I guess this must be one of my favorite poems, since this is the third time I have posted it on my blog. I shared it in May 2010 and again in May 2013. The art of losing and the art of living are almost synonymous. When I posted this in 2013, Mary Lee (who is hosting today's roundup - check it out!) commented: "So why do we need to PRACTICE loss, Ms. Bishop? Why can't we focus on
shoring ourselves up for loss with loves (both large and small)?" She's right. Love is what shores us up. But it's also why loss hurts so much.
Thinking about Mary Lee's question, I came to this conclusion: having experienced many losses in the past teaches us that life does go on. It teaches us that we can survive losses we didn't think were survivable. In that sense, maybe we make a little progress towards the art of losing.

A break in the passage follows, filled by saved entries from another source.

/-! ### Events: tickets -/

/-- R244, R245, R247, R237, TICKET_ALLOCATE of a load ticket at its line's home slice: the lowest free entry becomes PENDING, and
the ticket that names it, with its key's check bits, is the answer; its value is what the slice holds now, under the logged
bytes that the request took with it at a publication since, or else those of the log; with no free entry the answer is the null
ticket. -/
def Obligations.TicketAllocation : Prop :=
  ∀ (s : State) (k id pa va : Nat) (line : Bool) (r : Req) (l : Lane), (s.tile k).lane? id 0 = some (r, l) → k < 16384 →
    r.kind = .ldt line → l.st = .hit pa → spaceOf l.addr = .virt va → s.mayPerform k r l = true →
    (s.tile k).storesSettled (fun x => decide (x.id < r.id)) = true → s.sliceHeld k r (sliceOf pa) = false →
    (s.tile k).cpys = [] → (s.tile k).colls = [] → s.badHbm = [] →
    let x := s.slice (sliceOf pa)
    (x.firstFree = none → ∃ u : State, exec (.ticketAllocate k id) s = .next u ∧
      laneOf (u.tile k) id 0 = some (.fin, 0) ∧ u.slice (sliceOf pa) = { x with nulls := x.nulls + 1 }) ∧
    ∀ j, x.firstFree = some j → ∃ (u : State) (w : W64), exec (.ticketAllocate k id) s = .next u ∧
      laneOf (u.tile k) id 0 = some (.fin, w.setWidth 1120) ∧
      tkKind w = 1 ∧ tkSlice w = sliceOf pa ∧ tkEntry w = j ∧ tkGen w = (x.ticket j).gen ∧ bitsN w 9 14 = k ∧
      (u.slice (sliceOf pa)).classify w = .is .pending ∧
      (∀ i, i ≠ j → (u.slice (sliceOf pa)).ticket i = x.ticket i) ∧ (u.slice (sliceOf pa)).issued = x.issued + 1 ∧
      ((∀ own, r.sent = some own → own.length = l.len) → ∀ m, m < l.len → m < 128 →
        let own := match r.sent with
          | some bs => (bs[m]?).getD none
          | none => (s.tile k).ownByte id (pa + m)
        ((u.slice (sliceOf pa)).ticket j).data.extractLsb' (8 * m) 8 = own.getD (s.hbm.get (pa + m)))

/-- R241, R249 to R253, TICKET_FETCH_COMPLETE, REDEEM_AT_SLICE, REDEEM_DELIVER and TICKET_CLASSIFY_AT_SLICE: a fetch
ends as READY or FAULTED, a claimed entry's leaves it CLAIMED; a redeem of a pending or ready ticket claims it, and any other's
answers with its fault; a claimed value goes to its redeemer, or the fault of its fetch, the place of a whole line's under the
tag that O0 names (R450), and the entry retires; RDM's of a copy or collective ticket empties the redeemer's read cache (R231);
TKQ answers with the class, and TKX retires what it can. -/
def Sys2Proof.Claims.TicketEvents : Prop :=
  (∀ (s : State) (n j : Nat), let e := (s.slice n).ticket j
    e.kind = 1 → e.done = false → e.state = .pending → exec (.ticketFetchComplete n j) s =
      .next (s.setSlice n { s.slice n with
        tickets := put j { e with done := true, state := if e.fcode = 0 then .ready else .faulted } (s.slice n).tickets })) ∧
  (∀ (s : State) (n j : Nat), let e := (s.slice n).ticket j
    e.kind = 1 → e.done = false → e.state = .claimed → exec (.ticketFetchComplete n j) s =
      .next (s.setSlice n { s.slice n with tickets := put j { e with done := true } (s.slice n).tickets })) ∧
  (∀ (s : State) (k id : Nat) (r : Req), (s.tile k).req? id = some r → r.kind.isRedeem = true → r.lanes = [] →
    (∀ off, r.kind.redeemOff = some off → off < (s.tile k).limit) →
    (s.tile k).acqHeld r.nb = false → (s.tile k).ticketHeld k r = false →
    let w := r.ops.t.lo
    let x := s.slice (tkSlice w)
    ∃ u : State, exec (.redeemAtSlice k id) s = .next u ∧ u.hbm = s.hbm ∧
      (∀ st, x.classify w = .is st → ((u.slice (tkSlice w)).ticket (tkEntry w)).state = .claimed ∧
        ((u.slice (tkSlice w)).ticket (tkEntry w)).claimer = some ((s.tile k).gid32, (s.tile k).rank, id) ∧
        ((u.slice (tkSlice w)).ticket (tkEntry w)).data = (x.ticket (tkEntry w)).data ∧
        ∃ pa, laneOf (u.tile k) id 0 = some (.hit pa, 0)) ∧
      (x.classify w = .spent → laneOf (u.tile k) id 0 = some (.flt 0x16 0, 0)) ∧
      (x.classify w = .expired → laneOf (u.tile k) id 0 = some (.flt 0x17 0, 0)) ∧
      (x.classify w = .invalid → laneOf (u.tile k) id 0 = some (.flt 0x15 0, 0)) ∧
      (x.classify w = .null → laneOf (u.tile k) id 0 = some (.flt 0x15 1, 0))) ∧
  (∀ (s : State) (n j k id rank : Nat) (gid : BitVec 32) (r : Req) (l : Lane), let e := (s.slice n).ticket j
    e.state = .claimed → e.done = true → e.claimer = some (gid, rank, id) → s.claimerTile gid rank = some k →
    (s.tile k).req? id = some r → r.kind = .rdm → r.lanes = [l] → l.st = .hit (2048 * n + j) →
    let engine := e.kind = 2 ∨ e.kind = 3
    ∃ u : State, exec (.redeemDeliver n j) s = .next u ∧
      (e.fcode = 0 → (e.line = false ∨ engine) → laneOf (u.tile k) id l.idx = some (.fin, (e.data.setWidth 64).setWidth 1120)) ∧
      (e.fcode = 0 → e.line = true → ¬engine → laneOf (u.tile k) id l.idx = some (.fin, e.data.setWidth 1120)) ∧
      (e.fcode = 0 → engine → (u.tile k).cache = [] ∧ ∀ x ∈ (u.tile k).fills, x.discard = true) ∧
      (e.fcode = 0 → ¬engine → (u.tile k).cache = (s.tile k).cache) ∧
      (e.fcode ≠ 0 → laneOf (u.tile k) id l.idx = some (.flt e.fcode 0, l.data) ∧
        (e.line = true → ∀ p ∈ (u.tile k).queue 0, p.id = id → p.rtag = Tag.ofCode (p.ops.o0.lo.setWidth 6))) ∧
      ((u.slice n).ticket j).state = .free ∧ ((u.slice n).ticket j).gen = e.gen + 1 ∧
      (u.slice n).redeemed = (s.slice n).redeemed + 1) ∧
  (∀ (s : State) (k id : Nat) (r : Req), (s.tile k).req? id = some r → r.kind = .tkq ∨ r.kind = .tkx → r.lanes = [] →
    (s.tile k).acqHeld r.nb = false → (s.tile k).ticketHeld k r = false →
    let w := r.ops.t.lo
    let n := r.asks k
    let x := s.slice n
    ∃ u : State, exec (.ticketClassifyAtSlice k id) s = .next u ∧
      laneOf (u.tile k) id 0 = some (.fin, BitVec.ofNat 1120 (match x.classify w with
        | .is .pending => 0 | .is .ready => 1 | .is .faulted => 2 | .is _ => 3 | .spent => 3 | .expired => 4
        | .invalid => 5 | .null => 6)) ∧
      (r.kind = .tkq → u.slice n = x) ∧
      (r.kind = .tkx → x.classify w = .is .pending ∨ x.classify w = .is .ready ∨ x.classify w = .is .faulted →
        (u.slice n).cancelled = x.cancelled + 1 ∧ ((u.slice n).ticket (tkEntry w)).state = .free))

But I think Elizabeth Bishop is trying to convince herself here. She is facing a loss that feels like disaster to her. She is facing it, bravely, not turning away. She isn't numbing it or pretending it isn't there. "Write it!" she urges herself. In saying the art of losing isn't too hard to master, she's saying that it is terribly hard, the hardest. Frankly, I often want to stop the loving because the losing hurts so much. I don't want to reach out and attach and care. But if I didn't, I wouldn't be mastering the art of living.
It's all one.
One Art
by Elizabeth Bishop
The art of losing isn't hard to master;
so many things seem filled with the intent
to be lost that their loss is no disaster.
Lose something every day. Accept the fluster
of lost door keys, the hour badly spent.
The art of losing isn't hard to master.
Then practice losing farther, losing faster:
places, and names, and where it was you meant
to travel. None of these will bring disaster.

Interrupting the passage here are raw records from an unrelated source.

-- ==== Sys2Proof/Laws/State.lean ====
section
/-! SUPPORT. Lists keyed by numbers, vectors, and one lemma for each part of the module that an update of another part
leaves, so that no proof unfolds a record update. -/
namespace Sys2Proof.Machine

/-! ### Lists keyed by numbers -/

@[simp] theorem look_put_same {α : Type} (k : Nat) (a : α) (l : List (Nat × α)) : look k (put k a l) = some a := by
  induction l with
  | nil => simp [put, look]
  | cons x l ih => grind [put, look]

theorem look_put_other {α : Type} {j k : Nat} (a : α) (l : List (Nat × α)) (h : j ≠ k) :
    look j (put k a l) = look j l := by
  induction l with
  | nil => grind [put, look]
  | cons x l ih => grind [put, look]

/-! ### Vectors -/

@[simp] theorem vget_vput_same {α : Type} {n : Nat} (d : α) (v : Vector α n) (i : Nat) (a : α) (h : i < n) :
    vget d (vput v i a) i = a := by
  simp [vget, vput, h]

theorem vget_vput_other {α : Type} {n : Nat} (d : α) (v : Vector α n) {i j : Nat} (a : α) (h : j ≠ i) :
    vget d (vput v i a) j = vget d v j := by
  simp [vget, vput, Ne.symm h]

/-! ### Tiles and the other parts -/

@[simp] theorem tile_setTile (s : State) (k : Nat) (x : Tile) : (s.setTile k x).tile k = x := by
  simp [State.tile, State.setTile]

theorem tile_setTile_other (s : State) {j k : Nat} (x : Tile) (h : j ≠ k) : (s.setTile k x).tile j = s.tile j := by
  simp [State.tile, State.setTile, look_put_other x s.tiles h]

@[simp] theorem tile_onTile (s : State) (k : Nat) (f : Tile → Tile) : (s.onTile k f).tile k = f (s.tile k) := by
  simp [State.onTile]

theorem tile_onTile_other (s : State) {j k : Nat} (f : Tile → Tile) (h : j ≠ k) :
    (s.onTile k f).tile j = s.tile j := by
  simp [State.onTile, tile_setTile_other s _ h]

@[simp] theorem slice_setSlice (s : State) (k : Nat) (x : Slice) : (s.setSlice k x).slice k = x := by
  simp [State.slice, State.setSlice]

theorem slice_setSlice_other (s : State) {j k : Nat} (x : Slice) (h : j ≠ k) :
    (s.setSlice k x).slice j = s.slice j := by
  simp [State.slice, State.setSlice, look_put_other x s.slices h]

@[simp] theorem slice_onSlice (s : State) (k : Nat) (f : Slice → Slice) : (s.onSlice k f).slice k = f (s.slice k) := by
  simp [State.onSlice]

@[simp] theorem cluster_setCluster (s : State) (k : Nat) (x : Cluster) : (s.setCluster k x).cluster k = x := by
  simp [State.cluster, State.setCluster]

theorem cluster_setCluster_other (s : State) {j k : Nat} (x : Cluster) (h : j ≠ k) :
    (s.setCluster k x).cluster j = s.cluster j := by
  simp [State.cluster, State.setCluster, look_put_other x s.clusters h]

@[simp] theorem row_setRow (s : State) (k : Nat) (x : VRow) : (s.setRow k x).row k = x := by
  simp [State.row, State.setRow]

theorem row_setRow_other (s : State) {j k : Nat} (x : VRow) (h : j ≠ k) : (s.setRow k x).row j = s.row j := by
  simp [State.row, State.setRow, look_put_other x s.rows h]

@[simp] theorem image_setImage (s : State) (k : Nat) (x : Image) : (s.setImage k x).image k = x := by
  simp [State.image, State.setImage]

theorem image_setImage_other (s : State) {j k : Nat} (x : Image) (h : j ≠ k) :
    (s.setImage k x).image j = s.image j := by
  simp [State.image, State.setImage, look_put_other x s.dev.images h]

end Sys2Proof.Machine
end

I lost my mother's watch. And look! my last, or
next-to-last, of three loved houses went.
The art of losing isn't hard to master.
I lost two cities, lovely ones. And, vaster,
some realms I owned, two rivers, a continent.
I miss them, but it wasn't a disaster.
- Even losing you (the joking voice, a gesture
I love) I shan't have lied. It's evident
the art of losing's not too hard to master
though it may look like (Write it!) like a disaster.
3 hours ago
3 comments:
I agree with your comments about this poem. She writes because it is so hard to master. And how she mastered the form in the process!
It is two sides of the same coin, Ruth. It's funny, this poem came up yesterday on a long car ride. (Not the topic of it; we needed someone whose last name started with B.)
I remember writing that.
I agree with your new conclusion. It IS all one, and it IS about the art of living.